Pick out each line in these entries that contains the string "unfold".

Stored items
########

-- ==== Sys2Proof/Laws/RegisterBuffer.lean ====
section
/-! SUPPORT. The Register Buffer: the resolver finds the first datapoint that contains the address, the offset lies in its
store, and a slot reads back what was written to it. -/

namespace Sys2Proof.Machine

/-- The resolver finds nothing exactly when no datapoint contains the address (R150, R152). -/
theorem resolveFrom_eq_none (k : Nat) (ds : List Datapoint) (a : Word) :
    resolveFrom k ds a = none ↔ ∀ d ∈ ds, dpContains d a = false := by
  induction ds generalizing k with
  | nil => simp [resolveFrom]
  | cons d ds ih =>
    cases hd : dpContains d a <;> simp [resolveFrom, hd, ih]

/-- What the resolver finds is the first datapoint that contains the address, with its index (R150). -/
theorem resolveFrom_eq_some {k : Nat} {ds : List Datapoint} {a : Word} {j : Nat} {d : Datapoint} :
    resolveFrom k ds a = some (j, d) ↔
      ∃ pre post, ds = pre ++ d :: post ∧ j = k + pre.length ∧ dpContains d a = true ∧
        ∀ d' ∈ pre, dpContains d' a = false := by
  induction ds generalizing k with
  | nil => simp [resolveFrom]
  | cons e ds ih =>
    cases he : dpContains e a with
    | true =>
      simp only [resolveFrom, he, if_true, Option.some.injEq, Prod.mk.injEq]
      constructor
      · rintro ⟨rfl, rfl⟩
        exact ⟨[], ds, by simp [he]⟩
      · rintro ⟨pre, post, hds, hj, hd, hpre⟩
        cases pre with
        | nil =>
          simp only [List.nil_append, List.cons.injEq] at hds
          simp [hj, hds.1]
        | cons p pre =>
          simp only [List.cons_append, List.cons.injEq] at hds
          have := hpre p (by simp)
          rw [← hds.1, he] at this
          exact absurd this (by simp)
    | false =>
      simp only [resolveFrom, he, Bool.false_eq_true, if_false, ih]
      constructor
      · rintro ⟨pre, post, rfl, rfl, hd, hpre⟩
        refine ⟨e :: pre, post, rfl, by rw [List.length_cons]; omega, hd, ?_⟩
        simp only [List.mem_cons, forall_eq_or_imp]
        exact ⟨he, hpre⟩
      · rintro ⟨pre, post, hds, hj, hd, hpre⟩
        cases pre with
        | nil =>
          simp only [List.nil_append, List.cons.injEq] at hds
          rw [← hds.1, he] at hd
          exact absurd hd (by simp)
        | cons p pre =>
          simp only [List.cons_append, List.cons.injEq] at hds
          exact ⟨pre, post, hds.2, by simp [hj]; omega, hd, fun d' h => hpre d' (by simp [h])⟩

/-- An entry of a well-formed table has an even size and names its own memory (R358). -/
theorem dpsWf_get {k : Nat} {ds : List Datapoint} (h : dpsWf k ds = true) {j : Nat} {d : Datapoint}
    (hd : ds[j]? = some d) : d.size.toNat % 2 = 0 ∧ d.store = k + j := by
  induction ds generalizing k j with
  | nil => simp at hd
  | cons e ds ih =>
    simp only [dpsWf, Bool.and_eq_true, beq_iff_eq] at h
    cases j with
    | zero =>
      simp only [List.getElem?_cons_zero, Option.some.injEq] at hd
      exact hd ▸ ⟨h.1.1, by simpa using h.1.2⟩
    | succ j =>
      have := ih h.2 (by simpa using hd)
      exact ⟨this.1, by omega⟩

/-- What the checks of R162 can answer. -/
theorem locate_cases (c : ConfigRecord) (dir : Dir) (a : Word) :
    (resolve c a = none ∧ locate c dir a = .fails exIllegalDataAddress) ∨
    (∃ k d, resolve c a = some (k, d) ∧ modeCheck dir d.mode = exOk ∧ locate c dir a = .hit k (dpOffset d a)) ∨
    (∃ k d, resolve c a = some (k, d) ∧ modeCheck dir d.mode ≠ exOk ∧
      locate c dir a = .fails (modeCheck dir d.mode)) := by
  unfold locate
  cases h : resolve c a with
  | none => exact .inl ⟨rfl, rfl⟩
  | some kd =>
    obtain ⟨k, d⟩ := kd
    by_cases hm : modeCheck dir d.mode = exOk
    · exact .inr (.inl ⟨k, d, rfl, hm, if_pos hm⟩)
    · exact .inr (.inr ⟨k, d, rfl, hm, if_neg hm⟩)

/-- A mode lets an access pass or fails it with 0x02 or 0x04 (R153). -/
theorem modeCheck_cases (dir : Dir) (mode : BitVec 2) :
    modeCheck dir mode = exOk ∨ modeCheck dir mode = exIllegalDataAddress ∨
      modeCheck dir mode = exSlaveDeviceFailure := by
  unfold modeCheck
  split
  · exact .inr (.inr rfl)
  · cases dir <;> (dsimp only; split <;> simp)

/-- A failing access fails with 0x02 or 0x04, never with success (R162). -/
theorem locate_fails {c : ConfigRecord} {dir : Dir} {a : Word} {e : Byte} (h : locate c dir a = .fails e) :
    e = exIllegalDataAddress ∨ e = exSlaveDeviceFailure := by
  rcases locate_cases c dir a with ⟨-, h'⟩ | ⟨k, d, -, -, h'⟩ | ⟨k, d, -, hm, h'⟩
  · rw [h'] at h; injection h with h; exact .inl h.symm
  · rw [h'] at h; exact nomatch h
  · rw [h'] at h
    injection h with h
    rcases modeCheck_cases dir d.mode with hc | hc | hc
    · exact absurd hc hm
    · exact .inl (h ▸ hc)
    · exact .inr (h ▸ hc)

/-- A passing access goes to a slot of the datapoint found: the datapoint of index `k` contains the address, and the
offset is that of R154. -/
theorem locate_hit {c : ConfigRecord} {dir : Dir} {a : Word} {k off : Nat} (h : locate c dir a = .hit k off) :
    ∃ d, c.dps[k]? = some d ∧ dpContains d a = true ∧ off = dpOffset d a ∧ resolve c a = some (k, d) := by
  rcases locate_cases c dir a with ⟨-, h'⟩ | ⟨k', d, hr, -, h'⟩ | ⟨k', d, -, -, h'⟩
  · rw [h'] at h; exact nomatch h
  · rw [h'] at h
    injection h with h1 h2
    subst h1
    obtain ⟨pre, post, hds, hj, hd, -⟩ := resolveFrom_eq_some.mp hr
    refine ⟨d, ?_, hd, h2.symm, hr⟩
    rw [hds, hj]
    simp
  · rw [h'] at h; exact nomatch h

/-- The offset of a slot is even and the slot lies inside the store (R65, R154). -/
theorem dpOffset_bounds {d : Datapoint} {a : Word} (hd : dpContains d a = true) (he : d.size.toNat % 2 = 0) :
    dpOffset d a % 2 = 0 ∧ dpOffset d a + 2 ≤ d.size.toNat := by
  simp only [dpContains, Bool.and_eq_true, decide_eq_true_eq] at hd
  unfold dpOffset
  omega

/-- Different keys: another store, or another offset. -/
theorem storeKey_inj {k k' off off' : Nat} (ho : off < 2 ^ 32) (ho' : off' < 2 ^ 32)
    (h : storeKey k off = storeKey k' off') : k = k' ∧ off = off' := by
  unfold storeKey at h
  omega

theorem storeKey_succ_ne (k off : Nat) : storeKey k (off + 1) ≠ storeKey k off := by
  unfold storeKey
  omega

/-- Writing a slot keeps the canonical form. -/
theorem writeSlot_wf {ds : Memory} (h : Memory.wf ds = true) (k off : Nat) (v : Word) :
    Memory.wf (writeSlot ds k off v) = true :=
  Memory.write_wf (Memory.write_wf h _ _) _ _

/-- A slot reads back what was written to it (R157). -/
theorem readSlot_writeSlot {ds : Memory} (h : Memory.wf ds = true) (k off : Nat) (v : Word) :
    readSlot (writeSlot ds k off v) k off = v := by
  rw [readSlot, writeSlot, Memory.read_write_same (Memory.write_wf h _ _),
    Memory.read_write_other _ _ (storeKey_succ_ne k off).symm, Memory.read_write_same h, be16_hi_lo]

/-- Writing a slot leaves every byte outside it alone (R156). -/
theorem read_writeSlot_other (ds : Memory) {k off key : Nat} (v : Word) (h0 : key ≠ storeKey k off)
    (h1 : key ≠ storeKey k (off + 1)) : Memory.read (writeSlot ds k off v) key = Memory.read ds key := by
  rw [writeSlot, Memory.read_write_other _ _ h1, Memory.read_write_other _ _ h0]

end Sys2Proof.Machine
end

########

Result of this task:
  unfold locate
  unfold modeCheck
  unfold dpOffset
  unfold storeKey at h
  unfold storeKey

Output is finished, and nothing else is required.